1
0
Files
githubDataSampler/README.md

122 lines
3.3 KiB
Markdown

# GitHub Data Pipeline
This project builds a two-phase GitHub data pipeline:
- Phase 1 samples repositories from GitHub Search and stores repository metadata.
- Phase 2 reads the saved repositories, refreshes repository metadata, and downloads commit history from the current default branch.
The project uses Poetry for dependency management and a `src` package layout for Python modules.
## Project Layout
- `src/github_datapipe/core/`
Shared config, GitHub API, runtime, and file IO helpers.
- `src/github_datapipe/phases/phase1_repository_sampling/`
Phase 1 repository discovery and persistence.

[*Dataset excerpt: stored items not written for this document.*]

-- ==== Sys2Proof/Laws/Frame.lean ====
section
/-! SUPPORT. What the shared operations on a strand leave unchanged, and the frame of an instruction that retires. -/

namespace Sys2Proof.Machine

/-! ### Finite maps -/

@[simp] theorem KMap.get?_set_self {κ α : Type} [DecidableEq κ] (m : KMap κ α) (k : κ) (v : α) :
    KMap.get? (KMap.set m k v) k = some v := by
  induction m with
  | nil => simp [KMap.set, KMap.get?]
  | cons p r ih =>
    obtain ⟨k', v'⟩ := p
    by_cases h : k' = k <;> simp [KMap.set, KMap.get?, h, ih]

theorem KMap.get?_set_other {κ α : Type} [DecidableEq κ] (m : KMap κ α) (k k' : κ) (v : α) (h : k' ≠ k) :
    KMap.get? (KMap.set m k v) k' = KMap.get? m k' := by
  induction m with
  | nil => simp [KMap.set, KMap.get?, Ne.symm h]
  | cons p r ih =>
    obtain ⟨k0, v0⟩ := p
    by_cases h0 : k0 = k
    · subst h0
      simp [KMap.set, KMap.get?, Ne.symm h]
    · by_cases h1 : k0 = k'
      · subst h1
        simp [KMap.set, KMap.get?, h0]
      · simp [KMap.set, KMap.get?, h0, h1, ih]

@[simp] theorem KMap.getD_set_self {κ α : Type} [DecidableEq κ] (m : KMap κ α) (k : κ) (v d : α) :
    KMap.getD (KMap.set m k v) k d = v := by simp [KMap.getD]

theorem KMap.getD_set_other {κ α : Type} [DecidableEq κ] (m : KMap κ α) (k k' : κ) (v d : α) (h : k' ≠ k) :
    KMap.getD (KMap.set m k v) k' d = KMap.getD m k' d := by simp [KMap.getD, KMap.get?_set_other m k k' v h]

/-! ### Strands in a state -/

@[simp] theorem State.strand_setStrand (s : State) (id : StrandId) (x : Strand) : (s.setStrand id x).strand id = x := by
  simp [State.setStrand, State.strand]

theorem State.strand_setStrand_other (s : State) (id id' : StrandId) (x : Strand) (h : id' ≠ id) :
    (s.setStrand id x).strand id' = s.strand id' := by
  simp [State.setStrand, State.strand, KMap.getD_set_other _ _ _ _ _ h]

@[simp] theorem State.cur_setStrand (s : State) (id : StrandId) (x : Strand) : (s.setStrand id x).cur = s.cur := rfl
@[simp] theorem State.me_setMe (s : State) (x : Strand) : (s.setMe x).me = x := State.strand_setStrand s s.cur x
@[simp] theorem State.cur_setMe (s : State) (x : Strand) : (s.setMe x).cur = s.cur := rfl
@[simp] theorem State.me_onMe (s : State) (f : Strand → Strand) : (s.onMe f).me = f s.me := State.me_setMe s _
@[simp] theorem State.cur_onMe (s : State) (f : Strand → Strand) : (s.onMe f).cur = s.cur := rfl

theorem KMap.set_set {κ α : Type} [DecidableEq κ] (m : KMap κ α) (k : κ) (v w : α) :
    KMap.set (KMap.set m k v) k w = KMap.set m k w := by
  induction m with
  | nil => simp [KMap.set]
  | cons p r ih =>
    obtain ⟨k', v'⟩ := p
    by_cases h : k' = k <;> simp [KMap.set, h, ih]

@[simp] theorem State.setMe_setMe (s : State) (x y : Strand) : (s.setMe x).setMe y = s.setMe y := by
  simp [State.setMe, State.setStrand, KMap.set_set]

theorem State.onMe_eq (s : State) (f : Strand → Strand) : s.onMe f = s.setMe (f s.me) := rfl

@[simp] theorem State.onMe_setMe (s : State) (x : Strand) (f : Strand → Strand) : (s.setMe x).onMe f = s.setMe (f x) := by
  simp [State.onMe_eq]

theorem OnlyMe.setMe (s : State) (x : Strand) : OnlyMe s (s.setMe x) :=
  ⟨fun id h => State.strand_setStrand_other s s.cur id x h, rfl⟩

/-- Code is read from tile memory, which no write to a strand changes. -/
@[simp] theorem State.after_setMe (s : State) (x : Strand) (id : StrandId) (pc : Word) :
    (s.setMe x).after id pc = s.after id pc := rfl

/-! ### Registers -/

theorem vector_get_set {α : Type} {n : Nat} (v : Vector α n) (i : Nat) (h : i < n) (j : Fin n) (w : α) :
    (v.set i w h).get j = if j.val = i then w else v.get j := by
  show (v.set i w h)[j.val] = if j.val = i then w else v[j.val]
  simp [Vector.getElem_set, eq_comm]

@[simp] theorem Strand.getS_zero (x : Strand) : x.getS 0 = 0 := rfl

theorem Strand.getS_putS (x : Strand) (d r : Reg) (w : Word) (q : BitVec 4) :
    (x.putS d w q).getS r = if r = d then written d w else x.getS r := by
  unfold Strand.putS Strand.getS written
  by_cases hd : d = 0 <;> by_cases hr : r = 0 <;> by_cases e : r = d <;> simp_all [vector_get_set]
  intro h
  exact absurd (BitVec.eq_of_toNat_eq h) e

theorem Strand.getRes_putS (x : Strand) (d r : Reg) (w : Word) (q : BitVec 4) :
    (x.putS d w q).getRes r = if r = d then (if d = 0 then 0 else q) else x.getRes r := by
  unfold Strand.putS Strand.getRes
  by_cases hd : d = 0 <;> by_cases hr : r = 0 <;> by_cases e : r = d <;> simp_all [vector_get_set]
  intro h
  exact absurd (BitVec.eq_of_toNat_eq h) e

theorem Strand.getV_putV (x : Strand) (d r : Reg) (l : Line) :
    (x.putV d l).getV r = if r = d then l else x.getV r := by
  simp only [Strand.putV, Strand.getV, vector_get_set]
  by_cases e : r = d <;> simp_all
  intro h
  exact absurd (BitVec.eq_of_toNat_eq h) e

theorem Strand.getD_putD (x : Strand) (d r : BitVec 4) (l : Dist) :
    (x.putD d l).getD r = if r = d then l else x.getD r := by
  simp only [Strand.putD, Strand.getD, vector_get_set]
  by_cases e : r = d <;> simp_all
  intro h
  exact absurd (BitVec.eq_of_toNat_eq h) e

theorem Strand.getP_putP (x : Strand) (d r : BitVec 3) (w : Word) :
    (x.putP d w).getP r = if r = d then (if d = 0 then BitVec.allOnes 64 else w) else x.getP r := by
  unfold Strand.putP Strand.getP
  by_cases hd : d = 0 <;> by_cases hr : r = 0 <;> by_cases e : r = d <;> simp_all [vector_get_set]
  intro h
  exact absurd (BitVec.eq_of_toNat_eq h) e

/-! ### Windows -/

/-- What landing a list of writes leaves. -/
theorem land_keeps (x : Strand) (p : Dest × WinVal) :
    (∀ r, p.1 ≠ .s r → (x.land p).getS r = x.getS r ∧ (x.land p).getRes r = x.getRes r) ∧
    (∀ r, p.1 ≠ .v r → (x.land p).getV r = x.getV r) ∧ (∀ r, p.1 ≠ .d r → (x.land p).getD r = x.getD r) ∧
    (x.land p).p = x.p ∧ (x.land p).ctl = x.ctl ∧ (x.land p).rest = x.rest ∧ (x.land p).windows = x.windows ∧
    (x.land p).pc0 = x.pc0 ∧ (x.land p).pc1 = x.pc1 ∧ (x.land p).pc2 = x.pc2 ∧ (x.land p).annul = x.annul ∧
    (x.land p).rep = x.rep ∧ (x.land p).slots = x.slots ∧ (x.land p).wait = x.wait ∧ (x.land p).nextWin = x.nextWin := by
  obtain ⟨d, v⟩ := p
  cases d <;> cases v
  all_goals simp only [Strand.land]
  case s.s r w =>
    refine ⟨fun q h => ?_, fun q _ => ?_, fun q _ => ?_, ?_⟩
    · have : q ≠ r := fun e => h (by rw [e])
      simp [Strand.getS_putS, Strand.getRes_putS, this]
    all_goals (unfold Strand.putS; split <;> simp [Strand.getV, Strand.getD, Strand.rest])
  case v.v r w =>
    refine ⟨fun q _ => ⟨rfl, rfl⟩, fun q h => ?_, fun q _ => rfl, ?_⟩
    · have : q ≠ r := fun e => h (by rw [e])
      simp [Strand.getV_putV, this]
    · simp [Strand.putV, Strand.rest]
  case d.d r w =>
    refine ⟨fun q _ => ⟨rfl, rfl⟩, fun q _ => rfl, fun q h => ?_, ?_⟩
    · have : q ≠ r := fun e => h (by rw [e])
      simp [Strand.getD_putD, this]
    · simp [Strand.putD, Strand.rest]
  all_goals simp

/-- Two strands agree but for the registers in S. -/
structure SameBut (S : Dest → Prop) (x y : Strand) : Prop where
  s : ∀ r, ¬ S (.s r) → y.getS r = x.getS r ∧ y.getRes r = x.getRes r
  v : ∀ r, ¬ S (.v r) → y.getV r = x.getV r
  d : ∀ r, ¬ S (.d r) → y.getD r = x.getD r
  p : y.p = x.p
  ctl : y.ctl = x.ctl
  rest : y.rest = x.rest
  windows : y.windows = x.windows
  place : y.pc0 = x.pc0 ∧ y.pc1 = x.pc1 ∧ y.pc2 = x.pc2 ∧ y.annul = x.annul ∧ y.rep = x.rep ∧ y.slots = x.slots ∧
    y.wait = x.wait ∧ y.nextWin = x.nextWin

theorem SameBut.refl (S : Dest → Prop) (x : Strand) : SameBut S x x :=
  ⟨fun _ _ => ⟨rfl, rfl⟩, fun _ _ => rfl, fun _ _ => rfl, rfl, rfl, rfl, rfl, ⟨rfl, rfl, rfl, rfl, rfl, rfl, rfl, rfl⟩⟩

theorem SameBut.trans {S : Dest → Prop} {x y z : Strand} (h : SameBut S x y) (k : SameBut S y z) : SameBut S x z where
  s r hr := ⟨(k.s r hr).1.trans (h.s r hr).1, (k.s r hr).2.trans (h.s r hr).2⟩
  v r hr := (k.v r hr).trans (h.v r hr)
  d r hr := (k.d r hr).trans (h.d r hr)
  p := k.p.trans h.p
  ctl := k.ctl.trans h.ctl
  rest := k.rest.trans h.rest
  windows := k.windows.trans h.windows
  place := by
    obtain ⟨a, b, c, d, e, f, g, i⟩ := h.place
    obtain ⟨a', b', c', d', e', f', g', i'⟩ := k.place
    exact ⟨a'.trans a, b'.trans b, c'.trans c, d'.trans d, e'.trans e, f'.trans f, g'.trans g, i'.trans i⟩
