/-! ### setTile -/

@[simp] theorem State.setTile_clock (s : State) (p : Nat) (x : Tile) : (s.setTile p x).clock = s.clock := rfl
@[simp] theorem State.setTile_cur (s : State) (p : Nat) (x : Tile) : (s.setTile p x).cur = s.cur := rfl
@[simp] theorem State.setTile_turn (s : State) (p : Nat) (x : Tile) : (s.setTile p x).turn = s.turn := rfl
@[simp] theorem State.setTile_agenda (s : State) (p : Nat) (x : Tile) : (s.setTile p x).agenda = s.agenda := rfl
@[simp] theorem State.setTile_free (s : State) (p : Nat) (x : Tile) : (s.setTile p x).free = s.free := rfl
@[simp] theorem State.setTile_strands (s : State) (p : Nat) (x : Tile) : (s.setTile p x).strands = s.strands := rfl
@[simp] theorem State.setTile_stageTiles (s : State) (p : Nat) (x : Tile) : (s.setTile p x).stageTiles = s.stageTiles := rfl
@[simp] theorem State.setTile_vtiles (s : State) (p : Nat) (x : Tile) : (s.setTile p x).vtiles = s.vtiles := rfl
@[simp] theorem State.setTile_stages (s : State) (p : Nat) (x : Tile) : (s.setTile p x).stages = s.stages := rfl
@[simp] theorem State.setTile_corridors (s : State) (p : Nat) (x : Tile) : (s.setTile p x).corridors = s.corridors := rfl
@[simp] theorem State.setTile_dies (s : State) (p : Nat) (x : Tile) : (s.setTile p x).dies = s.dies := rfl
@[simp] theorem State.setTile_far (s : State) (p : Nat) (x : Tile) : (s.setTile p x).far = s.far := rfl
@[simp] theorem State.setTile_atomics (s : State) (p : Nat) (x : Tile) : (s.setTile p x).atomics = s.atomics := rfl
@[simp] theorem State.setTile_amoResults (s : State) (p : Nat) (x : Tile) : (s.setTile p x).amoResults = s.amoResults := rfl
@[simp] theorem State.setTile_travelling (s : State) (p : Nat) (x : Tile) : (s.setTile p x).travelling = s.travelling := rfl
@[simp] theorem State.setTile_depot (s : State) (p : Nat) (x : Tile) : (s.setTile p x).depot = s.depot := rfl
@[simp] theorem State.setTile_host (s : State) (p : Nat) (x : Tile) : (s.setTile p x).host = s.host := rfl
@[simp] theorem State.setTile_fabric (s : State) (p : Nat) (x : Tile) : (s.setTile p x).fabric = s.fabric := rfl
@[simp] theorem State.setTile_lightway (s : State) (p : Nat) (x : Tile) : (s.setTile p x).lightway = s.lightway := rfl
@[simp] theorem State.setTile_power (s : State) (p : Nat) (x : Tile) : (s.setTile p x).power = s.power := rfl

/-! ### setCor -/

@[simp] theorem State.setCor_clock (s : State) (c : Nat) (x : Corridor) : (s.setCor c x).clock = s.clock := rfl
@[simp] theorem State.setCor_cur (s : State) (c : Nat) (x : Corridor) : (s.setCor c x).cur = s.cur := rfl
@[simp] theorem State.setCor_turn (s : State) (c : Nat) (x : Corridor) : (s.setCor c x).turn = s.turn := rfl
@[simp] theorem State.setCor_agenda (s : State) (c : Nat) (x : Corridor) : (s.setCor c x).agenda = s.agenda := rfl
@[simp] theorem State.setCor_free (s : State) (c : Nat) (x : Corridor) : (s.setCor c x).free = s.free := rfl
@[simp] theorem State.setCor_strands (s : State) (c : Nat) (x : Corridor) : (s.setCor c x).strands = s.strands := rfl
@[simp] theorem State.setCor_stageTiles (s : State) (c : Nat) (x : Corridor) : (s.setCor c x).stageTiles = s.stageTiles := rfl
@[simp] theorem State.setCor_vtiles (s : State) (c : Nat) (x : Corridor) : (s.setCor c x).vtiles = s.vtiles := rfl
@[simp] theorem State.setCor_stages (s : State) (c : Nat) (x : Corridor) : (s.setCor c x).stages = s.stages := rfl
@[simp] theorem State.setCor_tiles (s : State) (c : Nat) (x : Corridor) : (s.setCor c x).tiles = s.tiles := rfl
@[simp] theorem State.setCor_dies (s : State) (c : Nat) (x : Corridor) : (s.setCor c x).dies = s.dies := rfl
@[simp] theorem State.setCor_far (s : State) (c : Nat) (x : Corridor) : (s.setCor c x).far = s.far := rfl
@[simp] theorem State.setCor_atomics (s : State) (c : Nat) (x : Corridor) : (s.setCor c x).atomics = s.atomics := rfl
@[simp] theorem State.setCor_amoResults (s : State) (c : Nat) (x : Corridor) : (s.setCor c x).amoResults = s.amoResults := rfl
@[simp] theorem State.setCor_travelling (s : State) (c : Nat) (x : Corridor) : (s.setCor c x).travelling = s.travelling := rfl
@[simp] theorem State.setCor_depot (s : State) (c : Nat) (x : Corridor) : (s.setCor c x).depot = s.depot := rfl
@[simp] theorem State.setCor_host (s : State) (c : Nat) (x : Corridor) : (s.setCor c x).host = s.host := rfl
@[simp] theorem State.setCor_fabric (s : State) (c : Nat) (x : Corridor) : (s.setCor c x).fabric = s.fabric := rfl
@[simp] theorem State.setCor_lightway (s : State) (c : Nat) (x : Corridor) : (s.setCor c x).lightway = s.lightway := rfl
@[simp] theorem State.setCor_power (s : State) (c : Nat) (x : Corridor) : (s.setCor c x).power = s.power := rfl

/-! ### setVtile -/

@[simp] theorem State.setVtile_clock (s : State) (c vt : Nat) (x : VTile) : (s.setVtile c vt x).clock = s.clock := rfl
@[simp] theorem State.setVtile_cur (s : State) (c vt : Nat) (x : VTile) : (s.setVtile c vt x).cur = s.cur := rfl
@[simp] theorem State.setVtile_turn (s : State) (c vt : Nat) (x : VTile) : (s.setVtile c vt x).turn = s.turn := rfl
@[simp] theorem State.setVtile_agenda (s : State) (c vt : Nat) (x : VTile) : (s.setVtile c vt x).agenda = s.agenda := rfl
@[simp] theorem State.setVtile_free (s : State) (c vt : Nat) (x : VTile) : (s.setVtile c vt x).free = s.free := rfl
@[simp] theorem State.setVtile_strands (s : State) (c vt : Nat) (x : VTile) : (s.setVtile c vt x).strands = s.strands := rfl
@[simp] theorem State.setVtile_stageTiles (s : State) (c vt : Nat) (x : VTile) : (s.setVtile c vt x).stageTiles = s.stageTiles := rfl
@[simp] theorem State.setVtile_stages (s : State) (c vt : Nat) (x : VTile) : (s.setVtile c vt x).stages = s.stages := rfl
@[simp] theorem State.setVtile_corridors (s : State) (c vt : Nat) (x : VTile) : (s.setVtile c vt x).corridors = s.corridors := rfl
@[simp] theorem State.setVtile_tiles (s : State) (c vt : Nat) (x : VTile) : (s.setVtile c vt x).tiles = s.tiles := rfl
@[simp] theorem State.setVtile_dies (s : State) (c vt : Nat) (x : VTile) : (s.setVtile c vt x).dies = s.dies := rfl
@[simp] theorem State.setVtile_far (s : State) (c vt : Nat) (x : VTile) : (s.setVtile c vt x).far = s.far := rfl
@[simp] theorem State.setVtile_atomics (s : State) (c vt : Nat) (x : VTile) : (s.setVtile c vt x).atomics = s.atomics := rfl
@[simp] theorem State.setVtile_amoResults (s : State) (c vt : Nat) (x : VTile) : (s.setVtile c vt x).amoResults = s.amoResults := rfl
@[simp] theorem State.setVtile_travelling (s : State) (c vt : Nat) (x : VTile) : (s.setVtile c vt x).travelling = s.travelling := rfl
@[simp] theorem State.setVtile_depot (s : State) (c vt : Nat) (x : VTile) : (s.setVtile c vt x).depot = s.depot := rfl
@[simp] theorem State.setVtile_host (s : State) (c vt : Nat) (x : VTile) : (s.setVtile c vt x).host = s.host := rfl
@[simp] theorem State.setVtile_fabric (s : State) (c vt : Nat) (x : VTile) : (s.setVtile c vt x).fabric = s.fabric := rfl
@[simp] theorem State.setVtile_lightway (s : State) (c vt : Nat) (x : VTile) : (s.setVtile c vt x).lightway = s.lightway := rfl
@[simp] theorem State.setVtile_power (s : State) (c vt : Nat) (x : VTile) : (s.setVtile c vt x).power = s.power := rfl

- `src/github_datapipe/phases/phase2_commit_ingestion/`
Phase 2 commit fetching and persistence.
- `tests/`
Automated tests for the pipeline behavior.
## Prerequisites
- Python 3.12 installed locally
- Poetry installed locally
- GitHub personal access token stored in `.env` as:
```env
github_token=YOUR_TOKEN_HERE
```
## Install Dependencies
From the project root, install the local environment with:
```powershell
poetry install
```
## Run Phase 1
The default phase 1 command collects 10 repositories using the default search query from `src/github_datapipe/core/config.py`.
```powershell
poetry run github-datapipe sample-repos
```
Useful overrides:
```powershell
poetry run github-datapipe sample-repos --count 25
poetry run github-datapipe sample-repos --count 25 --query "is:public stars:>50 size:>5000 archived:false"
poetry run github-datapipe sample-repos --mode fresh
```
### Phase 1 Outputs
After phase 1 completes, check:
- `runs/<run_id>/phase1_repository_sampling/repos.jsonl`
- `runs/<run_id>/phase1_repository_sampling/manifest.json`
- `runs/seen_repo_ids.json`
The command prints the generated `run_id`, which you will use for phase 2.
## Run Phase 2
Phase 2 consumes the saved phase 1 repositories and downloads commit history from each repository's current default branch.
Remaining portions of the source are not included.